◆ **Extracted data**
/-- Tiles of a class issue, a re-issue among them: in Run, with no step down prepared. -/
def State.issuesTiles (s : State) (cls : Nat) : Bool :=
  s.dispatches && s.pwr.state == 0 && !s.preparing && (cls == 0 || s.issueShare)

/-! Placement (R305, R306, R315; 14 R406) -/

/-- Some stall weight-set entry names the stall. -/
def State.named (s : State) (st : Nat) : Bool := s.cim.sets.any fun w => bitOf w.stalls st

/-- The stall is programmed with weight set `w`, and may run its CIM_MATMUL (12 R353, R361). -/
def State.holdsSet (s : State) (st w : Nat) : Bool :=
  s.named st && s.getAt F.CIM_STALLs_STATE_VALID st == 1 && s.getAt F.CIM_STALLs_STATE_WSET st == w
    && s.getAt F.CIM_STALLs_STATE_UNVERIFIED st == 0

/-- The stall holds weight set `w`, or will once its programming has ended. -/
def State.willHold (s : State) (st w : Nat) : Bool :=
  s.holdsSet st w || (s.cim.sets.any fun x => x.wset == w && bitOf x.stalls st)
    && (s.getAt F.CIM_STALLs_STATE_PROGRAMMING st == 1 || s.getAt F.CIM_STALLs_STATE_UNVERIFIED st == 1
      || s.cim.queue.contains st)

/-- A tile may run on the stall, now or later. -/
def State.mayRun (s : State) (t : TileJob) (st : Nat) : Bool :=
  !s.barred st && (t.cls == 0 || !s.reserved st) && (t.wset == 0xFFFF || t.emul || s.willHold st t.wset)

/-- The stall may take a tile of this class now: none runs on it, a cut one waits only for class-0 work, it is not being
programmed and holds the tile's set, and no commit of that set is in progress, of which the digital image is a part (12 R351, R357). -/
def State.stallFree (s : State) (t : TileJob) (st : Nat) : Bool :=
  (s.stall st).tile.isNone && ((s.stall st).cut.isNone || t.cls == 0)
    && s.getAt F.CIM_STALLs_STATE_PROGRAMMING st == 0
    && (t.wset == 0xFFFF || t.emul || s.holdsSet st t.wset)
    && !(match s.cim.commit with | some c => c.wset == t.wset && t.wset != 0xFFFF | none => false)

/-- The stalls in the order a class takes them: class 0 takes the reserved ones first. -/
def State.stallOrder (s : State) (cls : Nat) : List Nat :=
  let l := List.range 96
  if cls = 0 then l.filter s.reserved ++ l.filter fun st => !s.reserved st else l

/-- A tile begins on a stall; vote slot 3 holds its ROW, and the domains it is work for. -/
def State.putTile (s : State) (st : Nat) (t : TileJob) : State :=
  (s.setStall st { s.stall st with tile := some t }).each (st / 8 :: s.tileDomains t) fun s d => s.workVote d true

/-- Where a tile stands to be placed. -/
inductive Place where
  /-- On this stall, now. -/
  | on (st : Nat)
  /-- Once this ROW is on. -/
  | row (r : Nat)
  /-- Once a stall that may run it is free. -/
  | later
  /-- Nowhere (NO_TARGET). -/
  | nowhere
deriving DecidableEq, Repr

/-- The place of a tile. -/
def State.placeOf (s : State) (t : TileJob) : Place :=
  let may := (s.stallOrder t.cls).filter (s.mayRun t)
  let free := may.filter (s.stallFree t)
  match free.find? fun st => s.steadyAt (st / 8) 2 with
  | some st => .on st
  | none => match free with
    | st :: _ => .row (st / 8)
    | [] => if may.isEmpty then .nowhere else .later

/-- A set of the section in force is named `w` (12 R365: without a valid section there is none). -/
def State.hasSet (s : State) (w : Nat) : Bool := s.cim.sets.any fun x => x.wset == w

/-- The tile with its CIM_MATMUL computed from the digital image, where no stall holds its set, which the section names, and it has one
(R315); a fence that took the set's last stall changes no later tile either (R316; log 221). -/
def State.asEmul (s : State) (t : TileJob) : TileJob :=
  if s.placeOf t = .nowhere ∧ s.hasSet t.wset ∧ s.emulTile t then { t with emul := true } else t

/-! Re-issue (R315) -/

/-- A waiter that an EARLY tile needs again on its new stall. -/
def State.regate (s : State) (st : Nat) (t : TileJob) : State :=
  if t.gated then
    let e := s.entryBytes t.ring t.idx
    let w : Waiter := { what := .early st, ring := t.ring, tally := fieldAt e 4 2, value := fieldAt e 8 4,
                        consume := bitOf (byteAt e 1) 0 }
    if w.value ≤ s.tally w.tally then s.satisfy w else s.addWaiter w
  else s

/-- One waiting re-issue is placed where a stall may take it: event 0x0801; nowhere, it ends with NO_TARGET; else it
waits. -/
def State.reissueOne (s : State) (t0 : TileJob) : State :=
  let t := s.asEmul t0
  let s1 := { s with fab := { s.fab with reissues := s.fab.reissues.erase t0 } }
  match s.placeOf t with
  | .on st => (((s1.putTile st t).regate st t).ev2 0x0801 st t.tileId).inc F.STL_COUNTS_REISSUES
  | .nowhere => s1.tileFailed 0xFF t 10
  | .row r => s.setVote r 3 2
  | .later => s

/-- Every waiting re-issue of a class that issues now, class by class. -/
def State.serveReissues (s : State) : State :=
  s.each (((List.range 4).map fun c => if s.issuesTiles c then s.fab.reissues.filter fun t => t.cls == c else []).flatten)
    fun s t => s.reissueOne t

◆ **Problem to solve**
Look above for the line holding "be placed. -/" and the line holding "of a tile. -/". Retype both, and every line between them, word for word and nothing else.

◆ **Solution to the exercise**
/-- Where a tile stands to be placed. -/
inductive Place where
  /-- On this stall, now. -/
  | on (st : Nat)
  /-- Once this ROW is on. -/
  | row (r : Nat)
  /-- Once a stall that may run it is free. -/
  | later
  /-- Nowhere (NO_TARGET). -/
  | nowhere
deriving DecidableEq, Repr

/-- The place of a tile. -/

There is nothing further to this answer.